Если теперь обратиться к идее радиоактивной магической руды, применяемой при синтезе искусства, то можно переосмыслить принцип дозировки и дать обоснование утверждению, что искусство есть некая гомеопатия. Получится примерно следующая картинка. Искусство получает в свое распоряжение изначальную магическую руду (ее вполне можно сравнить с разлетевшимися обломками взорвавшихся реакторов) и работает с ней таким образом, чтобы каждый опус содержал соответствующую изюминку. В этом смысле можно говорить и о вкраплениях разного рода одержимостей, включая и пророческий дар, и тотемные идентификации, прорывы в оргиастическую стихию и в Дионисийские мотивы. Речевые жанры повседневности требуют более глубокой очистки, можно также сказать, что дисциплинарные науки (научный дискурс как таковой) суть продукты особо жесткой фильтрации, хотя, по крайней мере, один вид одержимости — одержимость истиной, сохраняется в науке как ее внутренний стержень. Остальные служебные дискурсы тоже сохраняют собственные квоты и вкрапления в достаточно слабой, хотя порой и токсичной концентрации.
Но искусство использует обогащенную магическую руду и владеет собственными приемами ее обогащения. Концентрация «вкраплений» здесь заведомо выше, опыт пророка, пифии, шамана, танцующего дервиша некоторым образом представлены в искусстве, но именно некоторым образом. Процесс обогащения радиоактивной руды не должен пересекать опасной черты, за которой начинается неуправляемая реакция деления или, наоборот, термоядерного синтеза. Здесь эти аналогии неплохо работают.

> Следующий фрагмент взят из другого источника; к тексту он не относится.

/-- The undocumented opcodes are the 105 bytes of R155, one instruction of one byte each; an
undocumented opcode does what `UNDOC_EXEC` says and nothing else: its register file and flags, its writes in order through
the router, at least one cycle; no interrupt, no stop (R290). The value of `UNDOC_EXEC` is left open (log entry 2). -/
def Obligations.UndocumentedOpcodesComplete : Prop :=
  undocTable.map Prod.fst = [
        0x02, 0x03, 0x04, 0x07, 0x0B, 0x0C, 0x0F, 0x12, 0x13, 0x14, 0x17, 0x1A, 0x1B, 0x1C, 0x1F, 0x22,
        0x23, 0x27, 0x2B, 0x2F, 0x32, 0x33, 0x34, 0x37, 0x3A, 0x3B, 0x3C, 0x3F, 0x42, 0x43, 0x44, 0x47,
        0x4B, 0x4F, 0x52, 0x53, 0x54, 0x57, 0x5A, 0x5B, 0x5C, 0x5F, 0x62, 0x63, 0x64, 0x67, 0x6B, 0x6F,
        0x72, 0x73, 0x74, 0x77, 0x7A, 0x7B, 0x7C, 0x7F, 0x80, 0x82, 0x83, 0x87, 0x89, 0x8B, 0x8F, 0x92,
        0x93, 0x97, 0x9B, 0x9C, 0x9E, 0x9F, 0xA3, 0xA7, 0xAB, 0xAF, 0xB2, 0xB3, 0xB7, 0xBB, 0xBF, 0xC2,
        0xC3, 0xC7, 0xCB, 0xCF, 0xD2, 0xD3, 0xD4, 0xD7, 0xDA, 0xDB, 0xDC, 0xDF, 0xE2, 0xE3, 0xE7, 0xEB,
        0xEF, 0xF2, 0xF3, 0xF4, 0xF7, 0xFA, 0xFB, 0xFC, 0xFF] ∧
  (∀ p ∈ undocTable, decode [p.1] = .ok (p.2, [])) ∧
  ∀ (s : State) (p : Byte × Instr), p ∈ undocTable →
    let e := Config.undocExec p.1 s.cpu (fun a => (routeRead a s).1)
    ∃ t, exec p.2 s = .next t ∧
      t.cpu = ⟨e.a, e.x, e.y, e.sp, s.cpu.pc + BitVec.ofNat 16 e.pcExtra, e.c, e.z, e.i, e.d, e.b, e.v, e.n⟩ ∧
      t.orch = spent (1 + e.cyclesExtra) s ∧ t.params = s.params ∧ t.sinks = s.sinks ∧
      t.collisionPass = s.collisionPass ∧
      (let w := e.writes.foldl (fun (u : State) x => memWrite x.1 x.2 u) s
       t.ram = w.ram ∧ t.antic = w.antic ∧ t.gtia = w.gtia ∧ t.pokey = w.pokey ∧ t.pia = w.pia ∧ t.scan = w.scan) ∧
      (∀ a, (∀ x ∈ e.writes, x.1.toNat ≠ a) → memoryWf s = true → ramByte t a = ramByte s a)

/-! ## Display-list instructions -/

/-- BLANK, JMP and JVB: the cursor and the mode-line state they set, JVB's request, and the DLI modifier (R304 to R307, R310). That
every field these rules do not name keeps its value (JVB's `mode_height`; class, bytes, units, offset and stride of all three) is the
model's own reading of them (log entry 20). -/
def Obligations.BlankAndJumpsComplete : Prop :=
  ∀ (s : State) (dli vs hs : Bool) (count : BitVec 3) (addr : Word),
    let a := s.antic
    let vbi := a.nmien.getLsbD 6
    let irq := fun (b : Antic) => if dli && a.nmien.getLsbD 7 then
      { b with pendingDli := true, nmist := b.nmist ||| 0x80 } else b
    exec (.dlBlank dli count) s = .next { s with antic := irq { a with
      curDli := dli, curVscroll := count.getLsbD 1, curHscroll := count.getLsbD 0, rowInMode := 0
      curMode := 0, rowsLeft := count.toNat + 1, modeHeight := count.toNat + 1 } } ∧
    exec (.dlJmp dli vs hs addr) s = .next { s with antic := irq { a with
      curDli := dli, curVscroll := vs, curHscroll := hs, rowInMode := 0
      dlPc := addr, curMode := 0, rowsLeft := 1, modeHeight := 1 } } ∧
    exec (.dlJvb dli vs hs addr) s = .next { s with antic := irq { a with
      curDli := dli, curVscroll := vs, curHscroll := hs, rowInMode := 0
      dlPc := addr, curMode := 0, rowsLeft := 0, dlActive := false
      pendingVbi := a.pendingVbi || vbi, nmist := if vbi then a.nmist ||| 0x40 else a.nmist } }

/-- MODE 2 to 15, with and without LMS: height, class, bytes and the widths of the fixed table for each playfield width 1 to 3, the
scan pointer with LMS, and nothing else but the DLI modifier (R308 to R310, R312, R313). -/
def Obligations.ModeLinesComplete : Prop :=
  ∀ (s : State) (dli vs hs : Bool) (m : BitVec 4) (addr : Word) (height bytes : Nat) (char : Bool),
    (m.toNat, height, char, bytes) ∈ [(2, 8, true, 40), (3, 10, true, 40), (4, 8, true, 40), (5, 16, true, 40),
      (6, 8, true, 20), (7, 16, true, 20), (8, 8, false, 10), (9, 4, false, 10), (10, 4, false, 20), (11, 2, false, 20),
      (12, 1, false, 20), (13, 2, false, 40), (14, 1, false, 40), (15, 1, false, 40)] →
    s.antic.dmactl.getLsbD 0 = true ∨ s.antic.dmactl.getLsbD 1 = true →
    let w := s.antic.dmactl.toNat % 4
    let units := fun k : Nat => if k = 1 then bytes * 4 / 5 else if k = 2 then bytes else bytes * 6 / 5
    let irq := fun (b : Antic) => if dli && s.antic.nmien.getLsbD 7 then
      { b with pendingDli := true, nmist := b.nmist ||| 0x80 } else b
    let line := { s.antic with
      curDli := dli, curVscroll := vs, curHscroll := hs, rowInMode := 0
      curMode := m, modeHeight := height, isChar := char, bytesPerLine := bytes, rowsLeft := height
      renderUnits := units w, xOffset := if w = 1 then 64 else if w = 2 then 32 else 0
      stride := if hs then units (min (w + 1) 3) else units w }
    exec (.dlMode dli vs hs m) s = .next { s with antic := irq line } ∧
    exec (.dlModeLms dli vs hs m addr) s = .next { s with antic := irq { line with memscan := addr } }

/-- With the playfield width 0 a mode line completes too and leaves the decoded widths alone (R308, R313 "`Width` is not
evaluated"; the model's choice, log entry 17). -/
def Obligations.ModeLinesWithoutWidth : Prop :=
  ∀ (s : State) (dli vs hs : Bool) (m : BitVec 4) (addr : Word), modeLineNumber m = true →
    s.antic.dmactl.getLsbD 0 = false → s.antic.dmactl.getLsbD 1 = false →
    ∀ i ∈ [Instr.dlMode dli vs hs m, Instr.dlModeLms dli vs hs m addr],
      ∃ t, exec i s = .next t ∧ t.antic.renderUnits = s.antic.renderUnits ∧ t.antic.xOffset = s.antic.xOffset ∧
        t.antic.stride = s.antic.stride ∧ t.antic.curMode = m ∧ t.antic.rowsLeft = t.antic.modeHeight

/-- The display list is fetched byte by byte through the router: the instruction executed is the one the bytes at `dl_pc` decode
to, `dl_pc` moves past them and each costs one cycle (R300, R302, R304). -/
def Obligations.DisplayListFetch : Prop :=
  ∀ s : State, s.scan = [] →
    (∀ k, k < 3 → inIoWindow (s.antic.dlPc + BitVec.ofNat 16 k) = false) →
    ∃ i rest, decodeDl [storeByte s s.antic.dlPc, storeByte s (s.antic.dlPc + 1), storeByte s (s.antic.dlPc + 2)] =
        .ok (i, rest) ∧
      processDisplayList s = exec i { s with antic := { s.antic with
        dlPc := s.antic.dlPc + BitVec.ofNat 16 (encode i).length
        dmaCycles := s.antic.dmaCycles + (encode i).length } } ∧
      ∃ t, processDisplayList s = .next t

/-! ## Exceptions -/

/-- Taking an exception: B becomes 0 for IRQ and 1 for NMI and BRK, PC (high byte first) and the status of before go to the stack,
I is set, and PC comes from the vector; nothing else changes (R340, R341, R343, R344). -/
def Obligations.ExceptionEntry : Prop :=
  ∀ (s : State) (k : Trap), memoryWf s = true →
    let vector := match k with | .nmi => 0xFFFA#16 | .irq => 0xFFFE#16 | .brk => 0xFFFE#16
    let b := match k with | .nmi => true | .irq => false | .brk => true
    Pushes s [(stackAddr s.cpu.sp, hiByte s.cpu.pc), (stackAddr (s.cpu.sp - 1), loByte s.cpu.pc),
        (stackAddr (s.cpu.sp - 2), packP b s.cpu)]
      { s.cpu with
        sp := s.cpu.sp - 3, b := b, i := true, pc := wordOfBytes (storeByte s vector) (storeByte s (vector + 1)) }
      0 (.next (enterTrap k s))

/-- The interrupt check: both requests are taken; an NMI is entered exactly when one was pending and none is in service, an IRQ
exactly when no NMI was entered, I is clear and a source is pending; each entry costs 7 cycles; a request taken while an NMI is
in service is lost (R346, R350 to R352, R354). -/
def Obligations.InterruptCheck : Prop :=
  ∀ s : State,
    let s0 := scanTick s
    let request := s0.antic.pendingDli || s0.antic.pendingVbi
    let taken := { s0 with antic := { s0.antic with pendingDli := false, pendingVbi := false } }
    (request = true → s0.orch.nmiInService = false →
      afterInstruction s =
        charge 7 (enterTrap .nmi { taken with orch := { taken.orch with nmiInService := true } })) ∧
    ((request = false ∨ s0.orch.nmiInService = true) → s0.cpu.i = false → irqPending s0.pokey = true →
      afterInstruction s = charge 7 (enterTrap .irq taken)) ∧
    ((request = false ∨ s0.orch.nmiInService = true) → (s0.cpu.i = true ∨ irqPending s0.pokey = false) →
      afterInstruction s = taken)

/-- In the states the rules reach, the IRQ request is pending exactly when some status bit is 0 (R334, R475). -/
def Obligations.IrqRequestIsStatus : Prop :=
  ∀ p : Pokey, irqLegal p →
    irqPending p = ((~~~p.irqst &&& p.irqen) != 0) ∧ irqPending p = (p.irqst != 0xFF)

/-- No instruction sets the NMI latch, and only RTI under its parameter clears it (R351, R353). -/
def Obligations.InstructionsLeaveNmiLatch : Prop :=
  ∀ (i : Instr) (s t : State), exec i s = .next t →
    t.orch.nmiInService = s.orch.nmiInService ∨
      (i = .rti ∧ s.params.nmiLatchClearOnRti = true ∧ t.orch.nmiInService = false)

/-! ## The machine -/

/-- A CPU step runs the decoded instruction: when the three bytes from PC on lie outside the register window and no scan-task event
is due, and they decode to `i`, the step is `exec i` with PC past the instruction's bytes, and then the interrupt check (R16,
R510). -/
def Obligations.StepRunsDecoded : Prop :=
  ∀ (s : State) (i : Instr) (rest : List Byte), mayRun s = true → s.scan = [] →
    (∀ k, k < 3 → inIoWindow (s.cpu.pc + BitVec.ofNat 16 k) = false) →
    decode [storeByte s s.cpu.pc, storeByte s (s.cpu.pc + 1), storeByte s (s.cpu.pc + 2)] = .ok (i, rest) →
    step s = onNext (exec i { s with cpu := { s.cpu with pc := s.cpu.pc + BitVec.ofNat 16 (encode i).length } })
      fun t => .next (afterInstruction t)

/-- The general form: wherever PC points and whatever the scan task does, the step runs the instruction that the bytes fetched one
after the other decode to, as many of them as it has, and the fetch changes PC and nothing else but what reads change (R16,
R101, R130, R510). -/
def Obligations.StepFetchesAnywhere : Prop :=
  ∀ s : State, mayRun s = true →
    let b0 := fetch8 s
    let b1 := fetch8 b0.2
    let b2 := fetch8 b1.2
    ∃ i u, step s = onNext (exec i u) (fun t => .next (afterInstruction t)) ∧
      (∃ rest, decode [b0.1, b1.1, b2.1] = .ok (i, rest) ∧
        u = (if rest.length = 2 then b0.2 else if rest.length = 1 then b1.2 else b2.2)) ∧
      u.cpu = { s.cpu with pc := s.cpu.pc + BitVec.ofNat 16 (encode i).length } ∧
      OnlyReads s { u with cpu := s.cpu }

/-- Every state has a next state: no instruction, register write, display list or reset state stops the machine (R331, R519). That no
undocumented opcode is refused is the model's choice between the two ways R290 allows (log entry 2). -/
def Obligations.EveryStateSteps : Prop := ∀ s : State, ∃ t, step s = .next t

/-- Every step keeps the three memories in their canonical form: the model's own representation of R30 and R31 (log entries 3
and 4). -/
def Obligations.StepKeepsMemoryForm : Prop :=
  ∀ s t : State, memoryWf s = true → step s = .next t → memoryWf t = true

То есть взорвавшиеся или заглушенные реакторы восстановлению не подлежат, в частности, бескомпромиссные тотемные вхождения рассматриваются сегодня по ведомству психиатрии, и тем самым, проблема дозировки фармакона, о которой любил писать Жак Деррида, выходит на первый план: можно даже выделить особый вектор эволюции искусства, направленный на понижение содержания магической руды (и вкраплений одержимости), что допускает рассмотрение и в каждом отдельном случае, и в текущей продукции искусства в целом.
Кроме того, вкрапления одержимости можно представить как добавку катализаторов в производство легкого символического, с той поправкой, что это утверждение требует и инверсии: искусство началось с того, что в быстрые трансформации, в трансперсональные матрицы, втягивающие в себя весь наличный опыт присутствия, вносятся замедлители и ингибиторы, а внесение катализаторов есть уже вторичный процесс.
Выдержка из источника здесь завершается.